When copper is reacted with conc. sulphuric acid, which gas is evolved?
(A) ${H_2}$
(B) ${O_2}$
(C) $S{O_2}$
(D) $S{O_3}$

Answer 1

Hint: Sulphuric acid (${H_2}S{O_4}$) can act as a good oxidizing agent. So, in this process, copper will get oxidized. In this way, you can predict the resultant gas produced as a product of reduction of sulphuric acid.

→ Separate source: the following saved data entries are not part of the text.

/-- Every kind of operation; a granule; a slot that is free, one with GO = 1, slot 63 and word 11; the mailbox free and taken, with and without a
failed command; a slot that waits for its turn and one that breaks its form in each of its fields; and a record of the host. -/
theorem meets_HostWindow :
    (∀ o, Claims.HostDoes (hosted o) hostTook 0 HostOp.isWindow o ∧ Claims.HostDoes (hosted o) hostTook 0 HostOp.isPosted o ∧
      Claims.HostDoes (hosted o) hostTook 0 HostOp.isBar o ∧ Claims.HostDoes (hosted o) hostTook 0 HostOp.isConfig o) ∧
    (let s : State := { s0 with host := { HostIf.reset with windows := [(1, some (0x80000000, 1))] } }; Sparse.get none s.host.windows 1 = some (0x80000000, 1) ∧
      0x80000000 % 2 ^ 30 = 0 ∧ 0x40000005 / 2 ^ 30 = 1 ∧ Sparse.get false s.mem.gate ((0x80000000 + 5) / 64) = false) ∧
    (hosted (.slotWrite 0 3 1 0)).partAt 0 = some (part 0 []) ∧ bitw ((hosted (.slotWrite 0 3 1 0)).slot 0 3 1) 63 = false ∧
    bitw ((slotted 0x8000000000000000 0).slot 0 3 1) 63 = true ∧ (slotted 0 0).partAt 0 = some (part 0 []) ∧ (63 ≤ 63 ∧ 11 ≤ 11) ∧
    (bitw 0x8000000000000000 63 = true ∧ bitw 7 63 = false) ∧
    (({ hostTook.host.mailbox with code := 7 }.code = 7 ∧ hostTook.host.mailbox.status = 0) ∧ hostTook.loadedElsewhere [⟨.object 0x1000, 0, []⟩] = true ∧
      hostTook.loadedElsewhere [⟨.object (2 ^ 48), 0, []⟩] = false) ∧
    (hostTook.host.mailbox.go = false ∧ { hostTook.host.mailbox with go := true }.go = true ∧ (let w : Word := 0x8000000000000007;
      bitw w 63 = true ∧ 1 ≤ w.toNat % 65536 ∧ w.toNat % 65536 ≤ 12)) ∧
    ((slotted 0 0).partAt (part 0 []).index = some (part 0 []) ∧ (slotted 0 0).host.ops.length + (part 0 []).index * 63 + 3 = 3) ∧
    (∀ x ∈ [(0x2000000000, 0), (0x1000, 0), (0x40, 0), (0x900, 0), (0x1000100, 0), (0x20000, 0), (0, 8), (0, 0x1000000000000)],
      let s := slotted (.ofNat 64 x.1) (.ofNat 64 x.2)
      let ctl := (s.takenWord 0 3 1).toNat
      let res := (s.takenWord 0 3 10).toNat
      let part := fun (lo n : Nat) => ctl / 2 ^ lo % 2 ^ n
      part 37 25 ≠ 0 ∨ part 12 4 ≠ 0 ∨ part 6 2 ≠ 0 ∨ 8 < part 8 4 ∨ part 24 8 &&& part 16 8 ≠ part 24 8 ∨ 2 ^ part 8 4 ≤ part 16 8 ∨ res % 16 ≠ 0 ∨ 2 ^ 48 ≤ res) ∧
    (∀ l ∈ ([⟨.object 0x1000, 0, [1, 2]⟩, ⟨.plots 0x1000, 63, []⟩] : List Launch), l.args.length ≤ 8 ∧ l.chan < 64) ∧
    (let s := recorded { open_ with owner := .host 64 }; hPlot (mkHandle 0 5 1) / 2 ^ 20 = s.pkg ∧ (s.plot (hPlot (mkHandle 0 5 1) % 2 ^ 20)).tenant = 1 ∧
      (s.plot (hPlot (mkHandle 0 5 1) % 2 ^ 20)).named (mkHandle 0 5 1) = some { open_ with gen := 1, owner := .host 64 }) :=
  ⟨fun o => ⟨hostDoes _ o, hostDoes _ o, hostDoes _ o, hostDoes _ o⟩, by decide +kernel, by decide +kernel, by decide +kernel, by decide +kernel, by decide +kernel,
    by decide, by decide +kernel, by decide +kernel, by decide +kernel, by decide +kernel, by decide +kernel, by decide +kernel⟩

/-- A command in the mailbox, at a stage, with a partition or none. -/
def mailed (stage code : Nat) (p : Payload) (parts : List Part) : State :=
  { s0 with stage := stage, host := { HostIf.reset with parts := parts, mailbox := ⟨true, code, false, 0, p, []⟩, granules := [(0, 1)] } }

theorem commands (code : Nat) (p : Payload) (parts : List Part) : Claims.Commands (mailed 5 code p parts) code p := ⟨rfl, rfl, rfl, rfl⟩

/-- An image of one word. -/
def image (data : Nat × List Byte) : Image := ⟨[], [0xF4000400], [1], [2], [], [], data, [], []⟩

/-- A plot's field with a translation of the page that DATA goes to. -/
def loading : State := { mailed 5 7 (.imageLoad 1 (image (0x10000, [9])) [0]) [part 0 []] with fields := [(0, { Field.reset with tlb := [page 0] })] }

/-- Not the boundary of a quantum: the partition's plot is in deterministic mode and within one. -/
def within (code : Nat) (p : Payload) (wins : Sparse (Option (Nat × Nat))) : State :=
  let s := deterministic 5 false []
  { s with host := { s.host with windows := wins, mailbox := ⟨true, code, false, 0, p, []⟩, granules := [(0, 1)] } }
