/-- A virtual device (R222, R223) with its registers and its hub-held state. `troot` and `tgen` are per package (R169, R173); `libAt` is where Kiln has put
its library for the loader to read through translation, address and length, none for the firmware image's own (R253). -/
structure Vdev where
  vdr : VdRef
  vdId : W64
  home : Pkg
  ctxBase : Nat
  ctxLim : Nat
  semBase : Nat
  semCount : Nat
  energy : Int
  ealot : Nat
  depcount : W64
  depctl : W64
  depArmed : Bool
  dbgen : Bool
  pinq : Nat
  troot : List (Pkg × Nat)
  tgen : List (Pkg × Nat)
  posted : Nat
  lost : List Nat
  ranges : List AugerRange
  shadows : List ShadowBuf
  images : List Image
  libAt : Option (Nat × Nat)
  mailbox : List MailRec
  ingress : Ingress
  saveBase : Nat
  savedClus : List (Clu × Nat)
deriving DecidableEq, Repr

/-- The phases of a slot (R226, R227): the quantum, the grace window, the guard after the drain, and rounds not started. -/
inductive SlotPhase where
  | idle | quantum | grace | guard | saved
deriving DecidableEq, Repr

/-- The dirty-page log of a partition (R183). -/
structure DirtyLog where
  base : Nat
  size : Nat
  wr : Nat
  rd : Nat
  ovf : Bool
deriving DecidableEq, Repr

/-- What the catch buffer holds (R230): a token for a sealed bent, or a message for one of its units. -/
structure CatchEntry where
  rid : Nat
  dest : Dest
  tok : Token
deriving DecidableEq, Repr

/-- A partition's fault ring in HBM (R187): its first byte on each package, how many records it holds, none until Kiln gives it memory, and how many have
been written. -/
structure FaultRing where
  base : Nat
  cap : Nat
  wr : Nat
deriving DecidableEq, Repr

/-- The tokens that a bent left in its region (R235): its virtual device, the bent, the clusters of the region, and the tokens swept into its spill area
there, with those that have arrived since. -/
structure Stray where
  vdr : VdRef
  br : BentRef
  clusters : List Clu
  toks : List CatchEntry
deriving DecidableEq, Repr

/-- A checkpoint that Kiln takes (R268): where it stands in the Sinter store of each package, the frames it copies, how many bytes of tables stand behind
them, and whether they are copied. -/
structure CheckpointPlan where
  base : Nat
  frames : List (Pkg × Nat)
  tails : List (Pkg × Nat)
  copied : Bool
deriving DecidableEq, Repr

/-- A partition as it stands (R222, R226): the layout applied, its quotas and round, its rings, the tokens left in regions that no bent has taken since,
the sum of its virtual devices' charges (R236), and the checkpoint that Kiln is taking of it. -/
structure Partition where
  lay : PartLayout
  shares : List (Pkg × PartLayout)
  partId : W64
  qtOff : W64
  quota : Nat
  q : Nat
  g : Nat
  w : Nat
  round : Nat
  slot : Nat
  slotStart : Nat
  phase : SlotPhase
  suspended : Bool
  dirty : DirtyLog
  faults : List FaultRec
  ring : FaultRing
  strays : List Stray
  catch_ : List CatchEntry
  txSize : Nat
  charged : Nat
  ckpt : Option CheckpointPlan
deriving DecidableEq, Repr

Complete step by step solution:
Note that conc. sulphuric acid is a good oxidizing agent and it can oxidize other species.
-Here, conc. ${H_2}S{O_4}$ will act as an oxidizing agent as well and it will oxidize copper.
-Copper is in zero oxidation state in its metallic form. So, it will get oxidized from zero to +2 oxidation state. So, copper will act as a reducing agent and will reduce sulphuric acid.
-Thus, we can say that copper gets oxidized and sulphuric acid gets reduced during the reaction. So, we can write the reaction as
\[C{u_{(s)}} + 2{H_2}S{O_{4(aq)}} \to CuS{O_{4(aq)}} + S{O_{2(g)}} + 2{H_2}{O_{(aq)}}\]
-So, we can see that sulphur dioxide is the gas that gets formed by this reaction.
-So, as we know that this is a redox reaction, the gas produced can be either sulphur dioxide or it can be sulphur trioxide.
-Now, the oxidation number of sulphur in sulphuric acid is +6. Now, we know that in this reaction, the reduction of sulphuric acid occurs. Now, here hydrogen or oxygen is not reduced. So, there should be a decrease in the oxidation state of sulphur atoms in the product.
-In sulphur trioxide, sulphur is in +6 oxidation state. So, it cannot be a reduction product of sulphuric acid. So, in this way, we can also predict that the product can be sulphur dioxide gas.

Thus, the correct answer is (C).

Note: Remember that oxidizing agent oxidizes other compounds and itself gets reduced during the course of the reaction. Reducing agents get oxidized and reduce other compounds. So, do not get confused between them.